Today we see the third of our five key mathematical relationships, the Velocity Equation. As with our other formulas, we have three variables here, meaning we have three kinds of problems that we can solve using this one formula. But this formula has an important surprise for us, especially in treatment problems. Many apparently separate concepts are actually velocities in disguise: filtration rate, backwash rate, and surface loading rate, in particular. Most of us look at these as three different formulas that we need to memorize and learn to manipulate. But it’s actually much simpler if we recognize that each of these are really just velocities.
Velocity is another word for speed, and speed is how we usually use this formula for distribution problems: find the velocity of the water in a pipeline. To do this, we need to know the flow rate of the water in the pipe, and we also need to know the cross-sectional area of the pipe — that is, the area perpendicular to the direction of flow. In a typical pipeline problem, the area is not given to us directly; instead, we get the diameter of the pipe. From the diameter, we can find the cross-sectional area using the area of a circle, A = 0.785 d2. Note that the problem may give us the length of the pipe, too, but that is irrelevant in this calculation.
We could also find the flow rate possible in a pipeline if we know the pipe size and the water’s velocity. Similarly, we could find the size of pipe needed, if we know the maximum allowable velocity and the maximum anticipated flow rate. This last example shows up sometimes on the higher grades of Distribution exams. But it really should not: this is a problem for a design engineer! If a Distribution Operator wants to know a pipe’s size, he will either look it up or dig it up!
The Distribution application of the velocity formula will sometimes appear on the Treatment tests, but filtration rate, backwash rate, and surface overflow rate are more common.

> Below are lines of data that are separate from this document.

-- ==== Sys2Proof/Machine/Pages.lean ====
section
/-! DEFINITION. The page mover and the stacks: page copies and their switch at a boundary, fulling and expansion, backing pages, heat, patrol
scrub, retirement and row repair (R289–R308). -/

namespace Sys2Proof.Machine

/-! ## Fulled form (R293–R296) -/

/-- The bytes of a page. -/
def State.pageData (s : State) (num page : Nat) : Bytes := s.readObj num (page * pageBytes) pageBytes

/-- Sectors of a page's fulled form: 1 when all its bytes are zero, else what the compression gives (R293, DESIGN CHOICE, log entry 8). -/
def fulledSize (bs : Bytes) : Nat := if bs.all (· == 0) then 1 else max 1 (Config.fulledSectors bs)

/-- Page info of a page moved to T1: fulled when the object asks for it and it takes at most 12 sectors (R290, R293). -/
def fullPage (s : State) (o : Obj) (page : Nat) (p : Page) : Page :=
  let n := fulledSize (s.pageData o.num page)
  if !o.fulled then { p with fulled := none } else if n ≤ 12 then { p with fulled := some n, skipped := false } else { p with fulled := none, skipped := true }

/-- May the page mover full this page (R293)? -/
def Obj.canFull (o : Obj) (page : Nat) : Bool :=
  let p := o.page page
  o.fulled && !o.freed && decide (page < o.pages) && o.pageTier page == 1 && p.fulled.isNone && !p.skipped && p.switching.isNone && !p.unplaced

/-- Is the page among those to be taken first: pages direct longest, and expanded pages ahead of all others while a write waits for an
expansion page (R293, R295)? -/
def State.fullFirst (s : State) (o : Obj) (page : Nat) : Bool :=
  let since := (o.page page).directSince
  let short := s.objs.any fun x => x.pageInfo.any fun p => p.2.expandWait
  let eligible := s.objs.flatMap fun x => (x.pageInfo.filter fun p => x.canFull p.1).map fun p => p.2.directSince
  let untouched := s.objs.any fun x => x.fulled && x.tier == 1 && !x.freed && decide (x.pageInfo.length < x.pages)
  if short && eligible.any (fun t => t != 0) then since != 0 && eligible.all fun t => t == 0 || decide (since ≤ t)
  else (since == 0 || !untouched) && eligible.all fun t => decide (since ≤ t)

/-- PAGE_FULL: with migration capacity no slice has claimed, one page is compressed, or left direct and skipped (R293). -/
def pageFulled (num page : Nat) (s : State) : State :=
  match s.obj num with
  | none => s
  | some o =>
    if s.frame.tail || !o.canFull page || !s.fullFirst o page || s.uncharged s.tick .pages == 0 then s
    else
      let s := chargeNow [(.pages, 1)] s
      let n := fulledSize (s.pageData num page)
      if n ≤ 12 then
        (freeSpace (.sectors 16 ((o.stackOf page).getD 12)) (s.setObj num fun o => o.setPage page fun p => { p with fulled := some n })).setMem fun m =>
          { m with fullSaved := satAdd m.fullSaved (16 - n) }
      else (s.setObj num fun o => o.setPage page fun p => { p with skipped := true }).setMem fun m => { m with fullSkipped := satAdd m.fullSkipped 1 }

/-- Put a fulled page into a new direct page; its sectors are freed (R295). -/
def expandPage (num page : Nat) (s : State) : State :=
  match s.obj num with
  | none => s
  | some o =>
    let n := ((o.page page).fulled).getD 0
    let s := (if n = 0 then s else freeSpace (.sectors n ((o.stackOf page).getD 12)) s).setObj num fun o => o.setPage page fun p =>
      { p with fulled := none, expandWait := false, directSince := s.tick }
    if s.objs.any fun x => x.pageInfo.any fun p => p.2.expandWait then s else clearAlarm 0x005 0 s

/-- PAGE_EXPANSION: for a read the page passes through the expansion buffer, which changes no state the manual names (R294); for a write it
becomes direct, or the write waits (R295). -/
def pageExpanded (num page : Nat) (write : Bool) (s : State) : State :=
  match s.obj num with
  | none => s
  | some o =>
    if !write || (o.page page).fulled.isNone then s
    else if 0 < s.t1Free then expandPage num page s
    else if (o.page page).expandWait then s
    else raiseAlarm 0x005 0 ((s.setObj num fun o => o.setPage page fun p => { p with expandWait := true }).setMem fun m =>
      { m with expansionWait := satAdd m.expansionWait 1 })

/-- EXPANSION_WAIT: the waiting write proceeds once a page can be had (R295). -/
def expansionDone (num page : Nat) (s : State) : State :=
  match s.obj num with
  | none => s
  | some o => if (o.page page).expandWait && decide (0 < s.t1Free) then expandPage num page s else s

Again, each of these is a velocity, so just plug these into our formula in the velocity spot.
To find the surface overflow rate, we need to know the dimensions of our sedimentation basin. But the only ones that we will use are the length and the width — we will ignore the depth of the basin, just like we ignored the length of the pipeline above. The “Area” we need to use is the surface area, which is the length x width. This is the area that is perpendicular to the direction of flow, which is assumed to be up — toward the surface — in this calculation.
For filtration rate and backwash rate, the “Area” is the surface area of the filter. This is the length x width again, and the depth of the filter is ignored. Note that this area is perpendicular to the flow in either case! During filtration, the flow moves straight down; during backwash, the flow moves straight up.
A question that we often see in the higher grades is “How many filters are needed …” For this problem, you will normally have a maximum filtration rate (probably the regulatory maximum of 6 gallons per minute per square foot, but possibly less) and the plant’s total flow rate. Armed with this information, you can calculate the total filtration Area needed. If you know the Area of one filter, you can divide this into the total Area needed, and get the minimum number of filters required. Note that an answer of something like “6.8 filters” is nonsense, since we can’t engage “.8” filters! So always round these up to the next highest whole number — “7” in this example.
As always, keep your units straight. This is especially important here, since the velocities can be expressed in feet per second or gallons per minute per square foot.